Stored data entries
end Sys2Proof.Machine
end

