/-- The commit frame (R251, R252); a newcomer is admitted here, so its agents' views are G now (R208). (log 60: DEDUCED) -/
def State.commitMove (s : State) (p : Nat) : State :=
  let s := (List.range 16).foldl (fun s n => if (s.strand ⟨p, n⟩).rpp then s.commitStrand ⟨p, n⟩ else s) s
  match (s.part p).move with
  | none => s
  | some m =>
    let s := s.setPart p { s.part p with move := none }
    match m.newcomer with
    | none => s
    | some n =>
      let k : StrandKey := ⟨p, n⟩
      let s := s.setStrand k { s.strand k with st := .admitted }
      let s := (s.agentsOf k).foldl (fun s a => s.setAgent a { s.agent a with v := s.snapshot }) s
      match m.cancelNew with
      | some l => s.cancelStrand k l
      | none => s

/-- WEAVE_FRAME_BOUNDARY (R245, R251, R254): energy and stretching; in an unstretched frame, commits and starts. -/
def execWeaveFrameBoundary (part : Nat) (s : State) : Out :=
  let (key, s) := s.draw
  let x := s.part part
  let e := x.energy + Config.frameEnergy part key
  .next (if x.ebud ≤ e then
      s.setPart part { x with energy := e, stretched := true, nstretched := x.nstretched + 1 }
    else
      let s := s.setPart part { x with energy := e, stretched := false }
      let s := if s.moveReady part then s.commitMove part else s
      let s := (List.range 16).foldl (fun s n =>
        let k : StrandKey := ⟨part, n⟩
        if s.mayStart k then
          let x := s.strand k
          (s.agentsOf k).foldl (fun s a => s.begin_ a)
            (s.setStrand k { x with st := if x.disputed then .frozen else .running, lastRan := some s.fab.ftime })
        else s) s
      s.remap part)

/-- ENERGY_PERIOD_START (R254): the meters are cleared. -/
def execEnergyPeriodStart (s : State) : Out :=
  .next { s with parts := s.parts.map (fun e => (e.1, { e.2 with energy := 0, nstretched := 0 })) }

/-! ## Eviction (R83, R253, R291–R294) -/

/-- The eviction cut, at either grain (R83, R253); it is the point of a re-phase that is pending, too (R250), and a frozen strand leaves
the state its fault put it in (R299). -/
def State.evictCut (s : State) (k : StrandKey) (yields : Option (List (Nat × BitVec 32))) : State :=
  let x := s.strand k
  (s.setStrand k { x with
    st := .evicting, left := x.st, yieldMask := yields, evp := false, grace := none, timer := false, lastRan := some s.fab.ftime
    recs := x.recs.filter (fun r => !r.freezes)
    cutDone := x.cutDone || x.rpp, rephaseAt := none }).remap k.part

/-- EVICT_GRACE_EXPIRY (R253): an anywhere cut where the strand stands, but for a freeze that only a CANCEL ends (R289, log 92: DESIGN CHOICE). -/
def execEvictGraceExpiry (k : StrandKey) (s : State) : Out :=
  let x := s.strand k
  let past := match x.grace with | some g => decide (g ≤ s.fab.ftime) | none => false
  .next (if x.evp && past && (x.st == .running || x.st == .stalled || (x.st == .frozen && !x.disputed)) then s.evictCut k none else s)

/-- AGEN and XCHG of an agent take a step each, and what has come for XCHG is landed (R291). -/
def State.engineSteps (s : State) (k : AgentKey) : State :=
  let s := s.agenStep k
  let s := (s.agent k).xcmds.foldl (fun s c => s.xchgStep k c.seq) s
  (s.fab.slots.filter (fun x => (x.hdr.op == 0 || x.hdr.op == 3) && fragDst x.hdr == k)).foldl (fun s x =>
    match s.slot? x.key with
    | some y => s.deliver y
    | none => s) s

/-- The engines of agents take every step they can (R208, R291). -/
def State.drainEngines (s : State) (ks : List AgentKey) : Nat → State
  | 0 => s
  | n + 1 =>
    let s' := ks.foldl (fun s k => s.engineSteps k) s
    if ks.all (fun k => s'.agent k = s.agent k) && s'.fab.slots = s.fab.slots then s' else s'.drainEngines ks n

What you need to do:
Produce an exact copy of the entries above.

Reply to the task:
end Sys2Proof.Machine
end

/-- The commit frame (R251, R252); a newcomer is admitted here, so its agents' views are G now (R208). (log 60: DEDUCED) -/
def State.commitMove (s : State) (p : Nat) : State :=
  let s := (List.range 16).foldl (fun s n => if (s.strand ⟨p, n⟩).rpp then s.commitStrand ⟨p, n⟩ else s) s
  match (s.part p).move with
  | none => s
  | some m =>
    let s := s.setPart p { s.part p with move := none }
    match m.newcomer with
    | none => s
    | some n =>
      let k : StrandKey := ⟨p, n⟩
      let s := s.setStrand k { s.strand k with st := .admitted }
      let s := (s.agentsOf k).foldl (fun s a => s.setAgent a { s.agent a with v := s.snapshot }) s
      match m.cancelNew with
      | some l => s.cancelStrand k l
      | none => s

/-- WEAVE_FRAME_BOUNDARY (R245, R251, R254): energy and stretching; in an unstretched frame, commits and starts. -/
def execWeaveFrameBoundary (part : Nat) (s : State) : Out :=
  let (key, s) := s.draw
  let x := s.part part
  let e := x.energy + Config.frameEnergy part key
  .next (if x.ebud ≤ e then
      s.setPart part { x with energy := e, stretched := true, nstretched := x.nstretched + 1 }
    else
      let s := s.setPart part { x with energy := e, stretched := false }
      let s := if s.moveReady part then s.commitMove part else s
      let s := (List.range 16).foldl (fun s n =>
        let k : StrandKey := ⟨part, n⟩
        if s.mayStart k then
          let x := s.strand k
          (s.agentsOf k).foldl (fun s a => s.begin_ a)
            (s.setStrand k { x with st := if x.disputed then .frozen else .running, lastRan := some s.fab.ftime })
        else s) s
      s.remap part)

/-- ENERGY_PERIOD_START (R254): the meters are cleared. -/
def execEnergyPeriodStart (s : State) : Out :=
  .next { s with parts := s.parts.map (fun e => (e.1, { e.2 with energy := 0, nstretched := 0 })) }

/-! ## Eviction (R83, R253, R291–R294) -/

/-- The eviction cut, at either grain (R83, R253); it is the point of a re-phase that is pending, too (R250), and a frozen strand leaves
the state its fault put it in (R299). -/
def State.evictCut (s : State) (k : StrandKey) (yields : Option (List (Nat × BitVec 32))) : State :=
  let x := s.strand k
  (s.setStrand k { x with
    st := .evicting, left := x.st, yieldMask := yields, evp := false, grace := none, timer := false, lastRan := some s.fab.ftime
    recs := x.recs.filter (fun r => !r.freezes)
    cutDone := x.cutDone || x.rpp, rephaseAt := none }).remap k.part

/-- EVICT_GRACE_EXPIRY (R253): an anywhere cut where the strand stands, but for a freeze that only a CANCEL ends (R289, log 92: DESIGN CHOICE). -/
def execEvictGraceExpiry (k : StrandKey) (s : State) : Out :=
  let x := s.strand k
  let past := match x.grace with | some g => decide (g ≤ s.fab.ftime) | none => false
  .next (if x.evp && past && (x.st == .running || x.st == .stalled || (x.st == .frozen && !x.disputed)) then s.evictCut k none else s)

/-- AGEN and XCHG of an agent take a step each, and what has come for XCHG is landed (R291). -/
def State.engineSteps (s : State) (k : AgentKey) : State :=
  let s := s.agenStep k
  let s := (s.agent k).xcmds.foldl (fun s c => s.xchgStep k c.seq) s
  (s.fab.slots.filter (fun x => (x.hdr.op == 0 || x.hdr.op == 3) && fragDst x.hdr == k)).foldl (fun s x =>
    match s.slot? x.key with
    | some y => s.deliver y
    | none => s) s

/-- The engines of agents take every step they can (R208, R291). -/
def State.drainEngines (s : State) (ks : List AgentKey) : Nat → State
  | 0 => s
  | n + 1 =>
    let s' := ks.foldl (fun s k => s.engineSteps k) s
    if ks.all (fun k => s'.agent k = s.agent k) && s'.fab.slots = s.fab.slots then s' else s'.drainEngines ks n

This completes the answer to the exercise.